Problem to solve:
Two lines in the data below mark the range: the one with "(Instr.frameReceive 0 ⟨[0], 0, 0⟩" and the one with "(Instr.pfcFrameReceive 0 0". Return both, along with every line between them, exactly.

Supplied material:
Start of Block
-- ==== Sys2Proof/Tests/Slice0.lean ====
section
/-! SUPPORT. The package's own tests: ill-formed commands that the well-formedness check refuses, known answers from the
spec and its standards, and for every statement of the obligations file concrete states and operands that meet the
hypotheses of its clauses. -/

namespace Sys2Proof.Tests

set_option Elab.async false

open Sys2Proof Sys2Proof.Machine

/-! ### Ill-formed commands -/

/-- A request header on a transport. -/
def hdr (xport : Nat) (mac : Bytes) : DHdr :=
  { xport := xport, peer := 0, dver := 1, tag := 0, sid := 0, seq := 0, blen := 0, flags := 0, status := 0, mac := mac }

def goodHdr : DHdr := hdr 4 (List.replicate 32 0)

/-- A header on no transport of Table 17-6, and one whose MAC has not 32 bytes. -/
theorem test_wf_header : (Instr.stageAdd (hdr 5 [])).wf = false ∧ (Instr.stageAdd (hdr 0 [0])).wf = false ∧
    (Instr.stageAdd goodHdr).wf = true := by decide

/-- A value beyond 4,000 bytes; the same over the debug and read-out paths. -/
theorem test_wf_value : (Instr.freeze goodHdr (List.replicate 4001 0)).wf = false ∧ (Instr.freeze goodHdr [1]).wf = true ∧
    (Instr.halt (.session (hdr 9 [])) 0 0 0).wf = false ∧ (Instr.halt .jtag 0 0 0).wf = true ∧
    (Instr.dumpStart (.session goodHdr (List.replicate 4001 0))).wf = false ∧
    (Instr.laneRepair none (List.replicate 4001 0)).wf = false := by
  simp only [Instr.wf, headerOk, valueOk, viaOk, dumpViaOk, goodHdr, hdr, List.length_replicate]; decide

/-- Frames, preambles, timers, grants and messages of a wrong length. -/
theorem test_wf_frames : (Instr.timeReqReceive 0 0 (List.replicate 4097 0)).wf = false ∧
    (Instr.timeRespReceive 0 (List.replicate 4097 0)).wf = false ∧
    (Instr.ptpMessageReceive 0 3 []).wf = false ∧ (Instr.ptpMessageReceive 0 0 (List.replicate 1501 0)).wf = false ∧
    (Instr.frameReceive 0 ⟨[0], 0, 0⟩ []).wf = false ∧ (Instr.frameReceive 0 ⟨List.replicate 6 0, 0, 0⟩ (List.replicate 65536 0)).wf = false ∧
    (Instr.pfcFrameReceive 0 0 [0]).wf = false ∧ (Instr.creditLcfReceive 0 [0]).wf = false ∧
    (Instr.frameEnterPipeline 0 (List.replicate 65536 0)).wf = false := by
  simp only [Instr.wf, List.length_replicate]; decide

/-- Numbers that name nothing: a bucket, a counter, a master, a member, a round, a transport. -/
theorem test_wf_numbers : (Instr.etMissComplete 0 (2 ^ 19)).wf = false ∧ (Instr.readWay true true 0 (2 ^ 16)).wf = false ∧
    (Instr.readWay true false 0 (2 ^ 16)).wf = true ∧ (Instr.counterDeadline (2 ^ 20)).wf = false ∧
    (Instr.counterPktsRead 768 0).wf = false ∧ (Instr.lnqPop 0xC008).wf = false ∧ (Instr.lnqPop 0xC007).wf = true ∧
    (Instr.cascadeTraining [⟨4, 0, 0, 0, 0, 0, 0, 0⟩]).wf = false ∧ (Instr.cascadeTraining [⟨0, 16, 0, 0, 0, 0, 0, 0⟩]).wf = false ∧
    (Instr.cascadeTraining (List.replicate 4 ⟨0, 0, 0, 0, 0, 0, 0, 0⟩)).wf = false ∧
    (Instr.cascadeFrameReceive 0 0 [] [(2 ^ 32, 0, 0, {})] true).wf = false ∧
    (Instr.cascadeFrameReceive 0 0 [] [(0, 4, 0, {})] true).wf = false ∧
    (Instr.spdmRequest 4 []).wf = false ∧ (Instr.spdmRequest 7 []).wf = true ∧ (Instr.mctpControl 4 []).wf = false := by decide

/-- Records and lists of a wrong length. -/
theorem test_wf_lists : (Instr.renumberEnd (List.replicate 196609 0)).wf = false ∧
    (Instr.hbmRequestAccept 0 0 true 0 [] 0 (List.replicate 8 0) 0).wf = false ∧
    (Instr.hbmRequestAccept 0 0 true 0 (List.replicate 64 0) 0 [] 0).wf = false ∧
    (Instr.doorbellInline 0 0 true (List.replicate 65 0)).wf = false ∧ (Instr.cmdFetch 0 (List.replicate 4097 0) true).wf = false ∧
    (Instr.dictOpen goodHdr (List.replicate 4049 0)).wf = false ∧ (Instr.dictProve goodHdr (List.replicate 4049 0)).wf = false ∧
    (Instr.readGroup goodHdr 0 []).wf = false ∧ (Instr.readGroup goodHdr 0 (List.replicate 65 (0, 0))).wf = false ∧
    (Instr.claim goodHdr 0 0 [] (List.replicate 97 0) (List.replicate 96 0)).wf = false ∧
    (Instr.claim goodHdr 0 0 (List.replicate 48 0) [] (List.replicate 96 0)).wf = false ∧
    (Instr.claim goodHdr 0 0 (List.replicate 48 0) (List.replicate 97 0) []).wf = false ∧
    (Instr.dbgUnlock []).wf = false ∧ (Instr.writeMem .jtag 0 0 0 0 (List.replicate 65 0) []).wf = false ∧
    (Instr.writeMem .jtag 0 0 0 0 [] (List.replicate 10 0)).wf = false ∧ (Instr.spdmRequest 0 (List.replicate 4097 0)).wf = false ∧
    (Instr.mctpControl 0 (List.replicate 4097 0)).wf = false := by
  simp only [Instr.wf, headerOk, goodHdr, hdr, List.length_replicate]; decide

/-! ### States for the witnesses -/

/-- Thread `t` runs, and is otherwise as after reset but for `f`. -/
def running (t : Nat) (f : Thread → Thread) : State := modThr t (fun x => f { x with state := .run }) State.reset

/-! ### Witnesses: the queue, reset, the cores -/

theorem test_inv_reset : Inv State.reset :=
  ⟨by decide, fun _ => rfl, by decide⟩

/-- A queue with two commands; an idle clock at the bounds of its two premises. -/
theorem wit_StepRunsTheFrontCommand : ({ State.reset with pending := [.timeinEdge, .dispatch] } : State).pending =
    .timeinEdge :: [.dispatch] := rfl

theorem wit_IdleStepAdvancesTheClock :
    ({ State.reset with clk := { State.reset.clk with acc := 2 ^ 48 - 1, rate := -(2 ^ 48) } } : State).pending = [] ∧
    ({ State.reset with clk := { State.reset.clk with acc := 2 ^ 48 - 1, rate := -(2 ^ 48) } } : State).clk.acc < 2 ^ 48 ∧
    State.reset.dbg.pwrGood = true ∧ landed State.reset = false ∧ now State.reset % 64 < 62 ∧
    landed { State.reset with clk := { ftc := 64 * 65536 } } = true ∧
    ({ State.reset with dbg := { pwrGood := false } } : State).dbg.pwrGood = false ∧
    dueActs (modClk (fun c => { c with served := now State.reset / 64 }) State.reset) = [] := by
  decide

/-- A command and a step from a state with the invariant. -/
theorem wit_StepKeepsTheInvariant : Inv State.reset ∧ exec .wakeAlarmFire State.reset = .next State.reset ∧
    step { State.reset with pending := [.wakeAlarmFire] } = .next State.reset :=
  ⟨test_inv_reset, rfl, rfl⟩

/-- Threads 0 and 775 issue instructions of each class of the register instructions, with registers 0 and 31. -/
theorem wit_RegisterResults : canIssue (running 0 id) 0 clsA [0, 31, 31] = true ∧ canIssue (running 0 id) 0 clsX [31, 1, 2] = true ∧
    canIssue State.reset 775 clsA [31, 1, 2] = true ∧ canIssue State.reset 775 clsX [0, 1, 2] = true ∧
    canIssue (running 767 id) 767 clsA [5, 6] = true := by decide

theorem wit_InsertUpperAndMoves : canIssue (running 0 id) 0 clsA [1, 2] = true ∧ canIssue (running 0 id) 0 clsA [1] = true ∧
    canIssue (running 0 (Thread.setReg 2 37)) 0 clsS [1, 2, (getReg (running 0 (Thread.setReg 2 37)) 0 2).toNat % 32] = true ∧
    canIssue (running 0 (Thread.setReg 2 31)) 0 clsS [(getReg (running 0 (Thread.setReg 2 31)) 0 2).toNat % 32, 2, 3] = true ∧
    canIssue (running 0 id) 0 clsM [1] = true := by decide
End of Block
Answer box:
    (Instr.frameReceive 0 ⟨[0], 0, 0⟩ []).wf = false ∧ (Instr.frameReceive 0 ⟨List.replicate 6 0, 0, 0⟩ (List.replicate 65536 0)).wf = false ∧
    (Instr.pfcFrameReceive 0 0 [0]).wf = false ∧ (Instr.creditLcfReceive 0 [0]).wf = false ∧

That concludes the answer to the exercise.